Distributed Computation

  • We can use the rasterazation and crop methods to distriubte the workload.
  • Imagine a 1m resultion of entire Israel is about 20 GB.
  • Imagine that you have hundereds of these rasters, and you need to read each of the pixels.

Before we continue some backgroud

Cloud Optimized GeoTIFF

A Cloud Optimized GeoTIFF (COG) is a regular GeoTIFF file, aimed at being hosted on a HTTP file server, with an internal organization that enables more efficient workflows on the cloud. It does this by leveraging the ability of clients issuing HTTP GET range requests to ask for just the parts of a file they need.1

We use COGs to enable distributed computation:

  • We split the workload to region.
  • Each worker using COG will fetch only the data it needs.
  • We destribute the workers on a cluster (they share nothing)
In [23]:
from telluric.vectors import generate_tile_coordinates

list_of_regions = list(generate_tile_coordinates(rs.footprint(), num_tiles=(10,10)))

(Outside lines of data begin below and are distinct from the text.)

/-- A partition table entry (R323), with the ladder and the events held for it. -/
structure Part where
  en : Bool
  parkMode : Bool
  asid : BitVec 12
  rect : BitVec 25
  root : Nat
  spare : BitVec 25
  qmask : DWord
  pstate : BitVec 3
  ladder : Ladder
  saved : Bool
  rung : BitVec 2
  /-- Cores whose operator rung 3 marked for relaunch, by record address (R339). -/
  relaunch : List (Nat × Nat)
  /-- A fence waits for the other cores until this time (R345). -/
  fencing : Option Nat
  events : List Event
  deriving DecidableEq, Repr

def Part.off : Part := ⟨false, false, 0, 0, 0, 0, 0, 0, .none, false, 0, [], none, []⟩

/-- A PLANE or LAUNCH accepted and not yet complete (R238): operator record, rectangle, partition, and whether the swap
follows. -/
structure PlaneJob where
  record : Nat
  rect : BitVec 25
  part : BitVec 3
  launch : Bool
  deriving DecidableEq, Repr

/-- A loaded code image (R73, R78, R79): line l at physical `base` + 64 l. -/
structure Image where
  ident : Word
  base : Nat
  nlines : Nat
  dirLine : Nat
  dirCount : Nat
  placed : Bool
  placeId : DWord
  dataBase : Nat
  deriving DecidableEq, Repr

/-! ## The fabric -/

/-- A fabric port (R351, R353–R359, R363). -/
structure Port where
  up : Bool
  lanes : Nat
  en : Bool
  wt : BitVec 24
  thr : Nat
  cred : List Nat
  cur : Nat
  /-- Sent and not yet acknowledged: what a port that goes down resends (R363). -/
  unacked : List Packet
  flitsOut : Nat
  flitsIn : Nat
  promotions : Nat
  replays : Nat
  drops : Nat
  timeouts : Nat
  deriving DecidableEq, Repr

/-- The weights of channels 0 to 5 (R359). -/
def portWeights (wt : BitVec 24) : List Nat := [0, 1, 2, 3, 4, 5].map (fun v => wt.toNat / 2 ^ (4 * v) % 16)

/-- A port as boot leaves it (R359): its control as the image sets it. -/
def Port.ofCfg (c : PortCfg) : Port := ⟨false, 8, c.en, c.wt, c.thr, portWeights c.wt, 0, [], 0, 0, 0, 0, 0, 0⟩

def Port.reset : Port := Port.ofCfg PortCfg.default

/-- Who sent a fabric request and what its answer does (R360, R364). -/
inductive Waiter where
  | load (a : Agent)
  | store (a : Agent)
  | engine (c : BitVec 5)
  /-- A combined chunk on its way to the parent, of a window that this core armed (R366). -/
  | chunk (c : BitVec 5)
  /-- A read of the porch on the management channel (R355). -/
  | manage
  deriving DecidableEq, Repr

/-- A request, write or contribution waiting for its answer (R364). -/
structure Pending where
  id : Nat
  dst : BitVec 8
  vc : BitVec 3
  seq : BitVec 20
  deadline : Nat
  waiter : Waiter
  cls : BitVec 4
  addr : DWord
  deriving DecidableEq, Repr

/-- A reduction window (R233, R366): the arming macro, the core that armed it, the elements the package's own macros
have covered, the packets of each child by chunk, and the chunks done. -/
structure RWindow where
  armed : Bool
  core : BitVec 5
  op : BitVec 2
  home : BitVec 8
  parent : BitVec 4
  children : BitVec 12
  isLocal : Bool
  cols : Nat
  base : DWord
  nelem : Nat
  gen : Word
  own : Cells (List Byte)
  fromChild : Cells (List Byte)
  doneChunks : List Nat
  /-- Chunks whose delivery waits for a translation in park mode: its address, and the time at which that becomes fault 0x06
  (R283). -/
  missed : Cells (Option (Nat × Nat))
  deriving DecidableEq, Repr

def RWindow.reset : RWindow := ⟨false, 0, 0, 0, 0, 0, false, 0, 0, 0, 0, [], [], [], []⟩

/-- A packet ejected at this package, with the inbound window it names as it stood then (R361). -/
structure Arrived where
  pkt : Packet
  win : FWindow
  deriving DecidableEq, Repr

/-- The package's router and its end of the fabric (R350–R367). `bufs` holds the input buffers by 8 × port + channel, port
12 the local one, 13 + p what the combining unit sends on port p, and what is to be sent again after port p went down (R363);
`inbox` what was ejected here, by channel, reductions at
16 + the port they came by; `sent` what left on each port. -/
structure Fabric where
  ports : Cells Port
  bufs : Cells (List Packet)
  age : Cells Nat
  promoted : Cells Bool
  inbox : Cells (List Arrived)
  sent : Cells (List Packet)
  seqOut : Cells (BitVec 20)
  /-- Sequence numbers accepted from each stream, newest first (R363). -/
  seqIn : Cells (List (BitVec 20))
  pending : List Pending
  nextId : Nat
  windows : Cells RWindow
  inbound : Cells FWindow
  deriving DecidableEq, Repr

/-! ## Time, power, debug -/

/-- The time servo (R372, R373). -/
structure Servo where
  /-- 0 unaligned, 1 locked, 2 holdover, 3 slewing (R381). -/
  status : BitVec 2
  offset : Int
  lastMsg : Nat
  /-- Since when |offset| has stayed below 100 ns. -/
  goodSince : Option Nat
  /-- What slewing has still to add to the time base, and the ns that have passed since its last whole step. -/
  slew : Int
  rest : Nat
  /-- Port towards the time parent, as the image or later the porch names it; `none` at the time root (R373). -/
  parent : Option Nat
  /-- Time of the last exchange with the time parent (R373). -/
  parentMsg : Option Nat
  /-- The link to the time parent has gone down since the parent was named (R373). -/
  lost : Bool
  deriving DecidableEq, Repr

/-- Power state and the device's telemetry of it (R379–R381). -/
structure Power where
  pstate : BitVec 2
  /-- A return to P0 is under way (R379). -/
  returning : Bool
  level : BitVec 3
  temperature : Bool
  powerCause : Bool
  edges : Cells (BitVec 48)
  hostLanes : Nat
  hostReplays : Nat
  /-- What the sensors read (R380, R381): 0 the package power in mW over the last 1 ms, 1 the energy in mJ, 2 + d the
  temperature of die d in 0.125 °C. -/
  sensed : Cells Nat
  deriving DecidableEq, Repr

/-- Mitigation and fill telemetry of a shaft (R250, R381), with the latest grid point whose window has opened and the time
in ns at which it did. -/
structure ShaftTel where
  windows : Word
  lost : Word
  open_ : Bool
  grid : Nat
  since : Nat
  deriving DecidableEq, Repr

/-! ## The package -/

/-- What the outside world, or a part of the device that is no instruction of the table, does to the package. -/
inductive Input where
  /-- A DRAM row, by shaft number and row, can no longer be read without error, or can again (R144, R320, R346). -/
  | rowError (shaft row : Nat) (bad : Bool)
  /-- One beat of a latch fill is transferred (R251). -/
  | beat (c : BitVec 5) (array : BitVec 6) (n : BitVec 4)
  /-- The host link replays a flit (R369, R381). -/
  | hostReplay
  /-- The porch rewrites an inbound host window (R369). -/
  | hostWindow (n : BitVec 3) (w : HostIn)
  /-- The porch names another time parent (R373). -/
  | timeParent (port : Option (BitVec 4))
  /-- A sensor reads a value (R380, R381). -/
  | sense (n value : Nat)
  /-- The debug path reads or writes a halted strand at an offset of the strand context table (R340, R371). -/
  | debugRead (c : BitVec 5) (k : BitVec 3) (offset n : Nat)
  | debugWrite (c : BitVec 5) (k : BitVec 3) (offset n data : Nat)
  /-- The debug path reads a core of a halted strand at an offset of its context (R25, R340). -/
  | debugCore (c : BitVec 5) (k : BitVec 3) (offset n : Nat)
  /-- An access of an inbound host window that waits for a translation is tried again (R283). -/
  | hostRetry (win : BitVec 3)
  /-- The porch sends a management packet to a package, or reads `n` bytes there through a window (R355). -/
  | manage (dst : BitVec 8) (data : List Byte)
  | manageRead (dst : BitVec 8) (win : BitVec 4) (offset n : Nat)
  deriving DecidableEq, Repr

# This line is to visualize and not required  
tl.FeatureCollection(tl.GeoFeature(tile, {}) for tile in list_of_regions)
/home/guyd/pEnvs/telluric-dev/local/lib/python3.5/site-packages/telluric/plotting.py:141: UserWarning: Plotting a limited representation of the data, use the .plot() method for further customization
  "Plotting a limited representation of the data, use the .plot() method for further customization")
Out[23]:
In [24]:
chunk0 = rs.crop(list_of_regions[17])
chunk0
Out[24]:
In [25]:
def worker(raster_filename, roi):
     raster = tl.GeoRaster2.open(raster_filename) #Lazy loading of the raster
     chunk0 = raster.crop(roi)
     return chunk0.image.max()

import dask.multiprocessing, dask
RASTER_URL="https://github.com/mapbox/rasterio/raw/master/tests/data/rgb_deflate.tif"
items = [dask.delayed(worker)(RASTER_URL, roi) for roi in list_of_regions]

maxs = dask.compute(*items, get=dask.multiprocessing.get)
In [26]:
from numpy.ma.core import MaskedConstant

max([val for val in maxs if not isinstance(val,MaskedConstant)])
Out[26]:
255

4. Internal uses at Satellogic

  • Visualize the captures from our satellites
  • Estimate the coverage and do area computations
  • Large scale geospatial raster and vector data ingestion and manipulation

5. Future work

  • 🐛 List of issues https://github.com/satellogic/telluric/issues
  • Better visualization (good performance, unified approach)
  • Simpler constructors for objects
  • Better handling of corner cases (specially the antimeridian)
  • More advanced geometrical operations (such as geodesic buffering)
  • ...Surprises